Prestar, no prestar, nacionalizar...
"Si no prestas, no te ayudo más". "Es que si vuelvo a prestarle dinero a cualquiera, volveré a dar préstamos[…]
"Si no prestas, no te ayudo más".
"Es que si vuelvo a prestarle dinero a cualquiera, volveré a dar préstamos ´subprime´ y no podré sanear mis cuentas".
Este diálogo de besugos (con perdón) resume la tensión actual entre bancos y gobiernos. Solución: si los gobiernos quieren que sus masivas inyecciones de capital lleguen directamente a la economía real, sólo les quedan dos alternativas: la primera, saltarse al sistema financiero. La Reserva Federal americana, por ejemplo, ya está planeando que 300.000 millones de dólares aún no repartidos de su paquete masivo de ayudas vayan directamente a las empresas. La segunda posibilidad es nacionalizar aún más bancos. Un camino ya iniciado en Estados Unidos, Gran Bretaña, Alemania...
En el fondo, las dos alternativas son parte de lo mismo. Como comprando activos tóxicos e inyectando dinero a los bancos no consigo nada, me sale más barato quedarme directamente con las entidades (además, a precios de derribo) y tomar ya las riendas, piensan, con bastante lógica, los gobiernos. Algún amigo banquero, hasta ahora ultraliberal, hace poco me mostró su furor nacionalizador. Veía que era la única vía para resolver el problema (lo cierto es que lo debe tener muy claro, porque su propio banco acaba de ser nacionalizado...).
Ya vemos que la nacionalización de bancos avanza a ambos lados del Atlántico. Pero, ¿qué hará el Gobierno español? Cierto que los bancos españoles están más saneados, pero tienen su propia "subprime" con el sector de los promotores inmobiliarios y sus particulares problemas. De momento, si yo fuera accionista de un banco, me iría despidiendo de los dividendos. No sería raro que hasta el Santander y el BBVA anunciaran su reducción o supresión (veremos cómo han ido sus resultados de 2008: el primero los presenta el 5 de febrero y el segundo el 28 de enero). En general, algunos análisis estiman que los grandes bancos españoles andarán bien de recursos durante este año, si los mercados de capitales no se desatascan pronto. Después, no se sabe...

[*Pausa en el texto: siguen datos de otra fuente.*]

-- ==== Sys2Proof/Certificates/Slice0/Obligations.lean ====
section
/-!
DEFINITION. The statements about this machine, each named for what it states; its docstring cites
the rule of the manual it formalises.
-/

open Sys2Proof Sys2Proof.Machine Sys2Proof.Safety

/-! ### Encoding -/

/-- Every word of the encoder decodes to its instruction: no operand bit is dropped (03 R27 to R29). -/
def Obligations.DecodeInvertsEncode : Prop :=
  ∀ (i : Instr) (c : Bool) (w : IWord), encode c i = some w → decode w = some i ∧ chainBit w = c

/-- What decodes is what was encoded: a word that decodes is the encoder's word for its instruction, with
its own chain bit, so each instruction has one encoding and no reserved bit is let through (03 R20,
R27 to R29, R38). -/
def Obligations.EncodeInvertsDecode : Prop :=
  ∀ (w : IWord) (i : Instr), decode w = some i → encode (chainBit w) i = some w

/-- Words written out bit by bit from the formats of 03 R27 and the tables of each chapter decode to the
instruction they stand for. -/
def Obligations.WrittenWordsDecode : Prop :=
  decode 0b0_00100_000011_000001_000010_00000000 = some (.add 3 1 2)
  ∧ decode 0b0_00101_000011_000001_000_11111111111 = some (.addi 3 1 (-1))
  ∧ decode 0b1_00110_000001_00000000000000000011 = some (.movi 1 3)
  ∧ decode 0b0_01000_000111_000101_000110_01000011 = some (.ffma 1 7 5 6)
  ∧ decode 0b0_01101_000100_000010_0011_11_00000001 = some (.st 4 2 3 3 1)
  ∧ decode 0b0_01111_000110_000011_0000_11_1_1000_000 = some (.aswp 6 3 0 3 1)
  ∧ decode 0b0_00001_001_1_1111111111111111111111 = some (.br 1 1 (-1))
  ∧ decode 0b0_10001_00011_00001_00010_000_00000011 = some (.vfma 3 1 2 0)
  ∧ decode 0b0_10111_001_1_00010_00011_000100_10_00_01 = some (.mstep 1 1 2 3 4 2 1)
  ∧ decode 0b0_11010_000010_000000_000001_00000000 = some (.cpy 2 0 0 1)
  ∧ decode 0b0_00011_000111_000000_00000000000000 = some .swapc
  ∧ decode 0b0_01011_000000_00000000000000000000 = none

/-! ### Reset, steps, memory -/

/-- At package reset every scratchpad and weight store reads zero (22 R323); that every tag is full then is the
model's choice (log entry 6). -/
def Obligations.ResetStoresReadZero : Prop :=
  ∀ loc, whereLoc loc ≠ .hbm → State.reset.byte loc = 0 ∧ State.reset.full loc = true

/-- Registers and counters at package reset: `cyc` (02 R18), the format registers (04 R50), the scale table (04 R56),
`tcause`, `thand`, `ptbase`, `asid`, `ctxsave` and `emerg` (13 R218, R220), `lotflags` (16 R265), the cycle classes
(20 R311), the host register page (22 R321).

The latches (07 R152), the slack of every class (16 R263) and the allowance of every window (16 R256) are values the
manual gives a task at its start; that the empty bank of reset holds them is the model's choice (log entry 1). -/
def Obligations.ResetValues : Prop :=
  let s := State.reset
  s.cyc = 0 ∧ s.cx.fms = fmReset ∧ s.cx.fms[0] = 0x1E300700 ∧ s.cx.fms[15] = s.cx.fms[0]
  ∧ s.cx.thand = 0 ∧ s.cx.tcause = 0 ∧ s.cx.ptbase = 0 ∧ s.cx.asid = 0 ∧ s.cx.ctxsave = 0
  ∧ s.core.emerg = 0 ∧ s.cx.lotflags = 0
  ∧ s.cx.scs = Vector.replicate 16 0
  ∧ s.cx.latches = Vector.replicate 4 { val := 0, kind := .fp32, op := .add, poison := false }
  ∧ s.cx.slack = Vector.replicate 16 65535 ∧ s.cx.allow = Vector.replicate 8 64
  ∧ s.core.mc = Vector.replicate 5 0
  ∧ s.host.hsem = 0 ∧ s.host.pwrlim = 12000 ∧ s.host.boot = 0 ∧ s.host.refused = 0
  ∧ s.host.clkStep = 0 ∧ s.host.hot = 0 ∧ s.host.pcap = false ∧ s.host.tcap = false ∧ s.host.trip = false

/-- The machine never refuses an instruction and never faults but when it has no power: the one stop is a
package from which a sensor at 125 °C removed power, asked to go on without a step from outside (22
R325). -/
def Obligations.OnlyPowerOffStops : Prop :=
  (∀ i s, ∃ t, exec i s = .next t)
  ∧ ∀ s, (∃ t, step s = .next t) ∨ (s.agenda = [] ∧ s.host.off = true ∧ step s = .fault .poweredOff)

/-- The memory of the reset state is in canonical form. -/
def Obligations.ResetMemoryCanonical : Prop :=
  MemOk State.reset

/-- Every step keeps memory in canonical form: locations strictly rising, no zero byte listed, empty
words and poison-marked lines strictly rising. -/
def Obligations.StepKeepsMemoryCanonical : Prop :=
  ∀ s t, MemOk s → step s = .next t → MemOk t

/-- A step whose fetch address holds one well-formed word, alone in its bundle, runs exactly that word's
instruction, then finishes the bundle: the next address is that of a transfer or of the loop test (03
R20, R24; 05 R91, R93). -/
def Obligations.StepRunsDecodedWord : Prop :=
  ∀ s i, s.agenda = [] → s.host.off = false → s.stalled = false → s.mayIssue = true
    → s.inCode s.cx.pc = true → s.cx.pc.toNat % 4 = 0
    → chainBit (s.fetchWord s.cx.pc) = false → decode (s.fetchWord s.cx.pc) = some i → i.wf = true
    → step s = andThen (exec i (s.enterBundle [s.fetchWord s.cx.pc])) State.finish

/-- A word that is no instruction raises ILLOP when it stands alone at the fetch address: `tval` is the
word with its index 0 (03 R38, R40).

A poisoned predicate of `BR`, register of `JMP`, `JMPL` or `LOOP`, or s61 of `RET`, and a poisoned
register of `CHECK`, `MARK` or `MTS`, raises POISON of issue kind before anything is done: `tval` is the
register number, with bit 6 for a predicate, and the word index from bit 8 (05 R92; 13 R219, R223). For a
special register that takes privilege, `MTS` is taken privileged here, since PRIV comes first.

`SWAPC`, `TLBINV` and the special registers from 0x100 on are PRIV from unprivileged code, with the
word and its index in `tval`; so is `MTS` of a register that only privileged code may write (05 R79; 13
R219, R228).

A word that the state makes illegal raises ILLOP before any stall (03 R40, R336; log entry 68). A word that
pops more entries of `lq` than are reserved raises LQEMPTY with both counts; one that pops an entry that is
reserved and not back stalls, and nothing is popped (06 R104; 03 R336). -/
def Obligations.IssueChecks : Prop :=
  (∀ s, s.agenda = [] → s.host.off = false → s.stalled = false → s.mayIssue = true
      → s.inCode s.cx.pc = true → chainBit (s.fetchWord s.cx.pc) = false
      → wordIllegal (s.fetchWord s.cx.pc) = true
      → step s = .next ((s.enterBundle [s.fetchWord s.cx.pc]).trapIssue
          ⟨1, mkWord (s.fetchWord s.cx.pc).toNat⟩).finish)
  ∧ (∀ (s : State) (a c : SReg) (k : PRegNum) (n : BitVec 1) (off : BitVec 22) (m : BitVec 14),
      let poison := fun (x : Nat) => (.next (s.trapIssue ⟨5, mkWord (x + s.widx * 2 ^ 8)⟩) : Out)
      ((s.cx.preg k).poison = true → exec (.br k n off) s = poison (k.toNat + 2 ^ 6))
      ∧ ((s.cx.preg (c.extractLsb' 0 3)).poison = true → c.toNat ≤ 7 →
          exec (.checkPred c) s = poison (c.toNat + 2 ^ 6))
      ∧ ((s.cx.sreg 61).poison = true → exec .ret s = poison 61)
      ∧ ((s.cx.sreg a).poison = true →
          exec (.jmp a) s = poison a.toNat ∧ exec (.jmpl a) s = poison a.toNat
          ∧ exec (.loop a m) s = poison a.toNat ∧ exec (.check a) s = poison a.toNat
          ∧ exec (.mark a m) s = poison a.toNat
          ∧ (s.cx.priv = true → exec (.mts a m) s = poison a.toNat)))
  ∧ (∀ (s : State) (a : SReg) (n : BitVec 14), s.cx.priv = false →
      let priv : Out := .next (s.trapIssue ⟨3, mkWord (s.curWord.toNat + s.widx * 2 ^ 32)⟩)
      exec .swapc s = priv ∧ exec .tlbinvLocal s = priv ∧ exec .tlbinvAll s = priv
      ∧ exec (.tlbinvPage a) s = priv ∧ exec (.tlbinvAsid a) s = priv
      ∧ (0x100 ≤ n.toNat → exec (.mfs a n) s = priv ∧ exec (.mts a n) s = priv)
      ∧ (n.toNat ∈ [0x001, 0x002, 0x003, 0x004, 0x008, 0x009, 0x00A, 0x010, 0x011, 0x012, 0x013, 0x014] →
          exec (.mts a n) s = priv))
  ∧ (∀ (i : Instr) (w : WordSpec) (s : State), wordOf i = some w →
      (w.illop s = true → exec i s = .next (s.trapIssue ⟨1, s.tvalWord⟩))
      ∧ (w.illop s = false →
        (s.cx.lq.length < w.pops → exec i s = .next (s.trapIssue
          ⟨4, mkWord (w.pops % 256 + (s.cx.lq.length % 256) * 256)⟩))
        ∧ (w.pops ≤ s.cx.lq.length → (∃ e ∈ s.cx.lq.take w.pops, e.data = none) →
            exec i s = .next { s with ctl := .stalled true })))

/-- Bytes written are read back, lowest address first, and every other byte, every tag and every mark is
unchanged. -/
def Obligations.MemoryReadsBack : Prop :=
  ∀ (s : State) (loc : Nat) (l : List Byte) (a : Nat),
    (s.setBytes loc l).byte a
      = (if loc ≤ a ∧ a < loc + l.length then (l[a - loc]?).getD 0 else s.byte a)
    ∧ (s.setBytes loc l).empties = s.empties ∧ (s.setBytes loc l).marks = s.marks
    ∧ (MemOk s → MemOk (s.setBytes loc l))

/-! ### Registers and landing -/

/-- s0 and k0 are hard-wired: they read as zero and true, free of poison and taint, and discard writes
(03 R36; 05 R72, R73). -/
def Obligations.HardwiredRegisters : Prop :=
  ∀ (s : State) (v : Reg) (p : PReg) (n : Nat),
    s.cx.sreg 0 = { val := 0, poison := false, taint := [] }
    ∧ s.cx.preg 0 = { val := true, poison := false, taint := [] }
    ∧ s.wreg 0 v n = s ∧ s.wpred 0 p n = s

/-- A result issued with bound L to a register that no other result is on its way to lands once, within
L issue cycles: there is one cycle before which every read returns the old value and from which on every
read returns the new one (03 R31). -/
def Obligations.ResultLandsOnceWithinBound : Prop :=
  (∀ (s : State) (r : SReg) (v : Reg) (L : Nat), r ≠ 0 → 1 ≤ L → v.poison = false
    → (∀ p ∈ s.cx.pend, p.w.key ≠ some r.toNat)
    → ∃ k, 1 ≤ k ∧ k ≤ L ∧ ∀ n,
        ({ (s.wreg r v L).cx with icyc := s.cx.icyc + n }).sreg r
          = if n < k then s.cx.sreg r else v)
  ∧ ∀ (s : State) (r : PRegNum) (v : PReg) (L : Nat), r ≠ 0 → 1 ≤ L → v.poison = false
    → (∀ p ∈ s.cx.pend, p.w.key ≠ some (100 + r.toNat))
    → ∃ k, 1 ≤ k ∧ k ≤ L ∧ ∀ n,
        ({ (s.wpred r v L).cx with icyc := s.cx.icyc + n }).preg r
          = if n < k then s.cx.preg r else v

/-- Every word reads its sources in the issue cycle: no word of a bundle sees a result of another word of
the same bundle (03 R23).

A write to a register whose earlier write is still in flight: until both bounds have elapsed a read
returns the old value or either new value, and from then on one of the two new ones (03 R32).

A poisoned result keeps its poison and taint, and its value bits are free (05 R81; log entry 3). -/
def Obligations.ResultsInFlight : Prop :=
  (∀ (s : State) (d r : SReg) (e k : PRegNum) (v : Reg) (p : PReg) (n : Nat),
      (s.wreg d v n).cx.sreg r = s.cx.sreg r ∧ (s.wreg d v n).cx.preg k = s.cx.preg k
      ∧ (s.wpred e p n).cx.sreg r = s.cx.sreg r ∧ (s.wpred e p n).cx.preg k = s.cx.preg k)
  ∧ (∀ (s : State) (r : SReg) (v w : Reg) (p q : Pend), r ≠ 0
      → p.w = .sreg r v → q.w = .sreg r w → p.applied = false → q.applied = false
      → p.issued ≤ q.issued → q.issued < p.issued + p.bound
      → (s.cx.inFlight r.toNat = [p, q] →
          s.cx.sreg r = v ∨ s.cx.sreg r = w ∨ s.cx.sreg r = s.cx.regs[r.toNat]'r.isLt)
        ∧ ((s.applyGroup [p, q]).cx.regs[r.toNat]'r.isLt = v
          ∨ (s.applyGroup [p, q]).cx.regs[r.toNat]'r.isLt = w))
  ∧ (∀ (s : State) (r : SReg) (v : Reg) (L : Nat), r ≠ 0 → v.poison = true →
      s.wreg r v L
        = ({ s with fv := s.fv + 1 }).push (.sreg r { v with val := Config.freeWord s.fv }) L)

/-! ### Scalar words -/

/-- The three-operand words of IALU and `LEA`, with their bounds (05 R83, R90).

Division never traps: by zero it gives all ones and A, the signed overflow gives −2^63 and 0 and sets
OF in `DIV` alone, and otherwise it truncates toward zero (05 R84).

`CLZ`, `POPC`, `SEXT` and `ZEXT`, at every size code (05 R83). -/
def Obligations.IaluResults : Prop :=
  (∀ (s : State) (d a b : SReg) (v : List Reg), Popped s (pops2 a b) v →
      let x := (s.src a v 0).val
      let y := (s.src2 a b v).val
      let sh := y.toNat % 64
      let put := fun (n : Nat) (r : Word) =>
        (.next ((s.popLq (pops2 a b)).wreg d (joinAttr r [s.src a v 0, s.src2 a b v]) n) : Out)
      exec (.add d a b) s = put 1 (x + y) ∧ exec (.sub d a b) s = put 1 (x - y)
      ∧ exec (.mul d a b) s = put 3 (x * y)
      ∧ exec (.mulh d a b) s = put 3 ((x.signExtend 128 * y.signExtend 128).extractLsb' 64 64)
      ∧ exec (.mulhn d a b) s = put 3 ((x.zeroExtend 128 * y.zeroExtend 128).extractLsb' 64 64)
      ∧ exec (.and d a b) s = put 1 (x &&& y) ∧ exec (.or d a b) s = put 1 (x ||| y)
      ∧ exec (.xor d a b) s = put 1 (x ^^^ y) ∧ exec (.andn d a b) s = put 1 (x &&& ~~~y)
      ∧ exec (.shl d a b) s = put 1 (x <<< sh) ∧ exec (.shr d a b) s = put 1 (x >>> sh)
      ∧ exec (.sar d a b) s = put 1 (x.sshiftRight sh)
      ∧ exec (.rotl d a b) s = put 1 ((x <<< sh) ||| (x >>> (64 - sh)))
      ∧ exec (.min d a b) s = put 1 (if x.toInt ≤ y.toInt then x else y)
      ∧ exec (.max d a b) s = put 1 (if x.toInt ≤ y.toInt then y else x)
      ∧ exec (.minn d a b) s = put 1 (if x.toNat ≤ y.toNat then x else y)
      ∧ exec (.maxn d a b) s = put 1 (if x.toNat ≤ y.toNat then y else x)
      ∧ exec (.lea d a b) s = put 1 (x + 8 * y))
  ∧ (∀ (s : State) (d a b : SReg) (v : List Reg), Popped s (pops2 a b) v →
      let x := (s.src a v 0).val
      let y := (s.src2 a b v).val
      let edge := x.toInt = -2 ^ 63 ∧ y.toInt = -1
      let q := BitVec.ofInt 64 (x.toInt.tdiv y.toInt)
      let put := fun (r : Word) =>
        (s.popLq (pops2 a b)).wreg d (joinAttr r [s.src a v 0, s.src2 a b v]) 24
      exec (.div d a b) s = .next
          (if y = 0 then put (-1)
           else if edge then (put x).wflags Flag.of 24 else put q)
      ∧ exec (.rem d a b) s = .next
          (if y = 0 then put x else if edge then put 0 else put (x - q * y))
      ∧ exec (.divn d a b) s = .next (if y = 0 then put (-1) else put (x / y))
      ∧ exec (.remn d a b) s = .next (if y = 0 then put x else put (x - x / y * y)))
  ∧ (∀ (s : State) (d a : SReg) (v : List Reg), Popped s (pops2 a 0) v →
      let x := (s.src a v 0).val
      let put := fun (n : Nat) (r : Word) =>
        (.next ((s.popLq (pops2 a 0)).wreg d (joinAttr r [s.src a v 0]) n) : Out)
      (∃ r : Word, exec (.clz d a) s = put 2 r ∧ r.toNat ≤ 64
        ∧ (∀ i < 64, 64 - r.toNat ≤ i → x.getLsbD i = false)
        ∧ (r.toNat < 64 → x.getLsbD (63 - r.toNat) = true))
      ∧ (∃ r : Word, exec (.popc d a) s = put 2 r
        ∧ r.toNat = ((List.range 64).filter (fun i => x.getLsbD i)).length)
      ∧ exec (.sext d a 0) s = put 1 ((x.setWidth 8).signExtend 64)
      ∧ exec (.sext d a 1) s = put 1 ((x.setWidth 16).signExtend 64)
      ∧ exec (.sext d a 2) s = put 1 ((x.setWidth 32).signExtend 64)
      ∧ exec (.zext d a 0) s = put 1 ((x.setWidth 8).setWidth 64)
      ∧ exec (.zext d a 1) s = put 1 ((x.setWidth 16).setWidth 64)
      ∧ exec (.zext d a 2) s = put 1 ((x.setWidth 32).setWidth 64))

Las cajas (el 50 por ciento del sistema bancario español) son otro cantar. De facto nacionalizadas (o, más bien, politizadas), el marrón inmobiliario de algunas es todavía más serio. Y en otras el descenso de las aguas económicas está dejando al descubierto las ruinas y miserias de sus luchas internas por el poder.
Sólo nos queda el ICO, el único gran banco público. Pero representa apenas el dos o tres por ciento del sistema, y debería representar al menos el 25 por ciento para ser decisivo.
Hace pocos días le preguntaron a Solbes sobre la posible entrada del Estado en el capital de los bancos y no lo descartó... Veremos.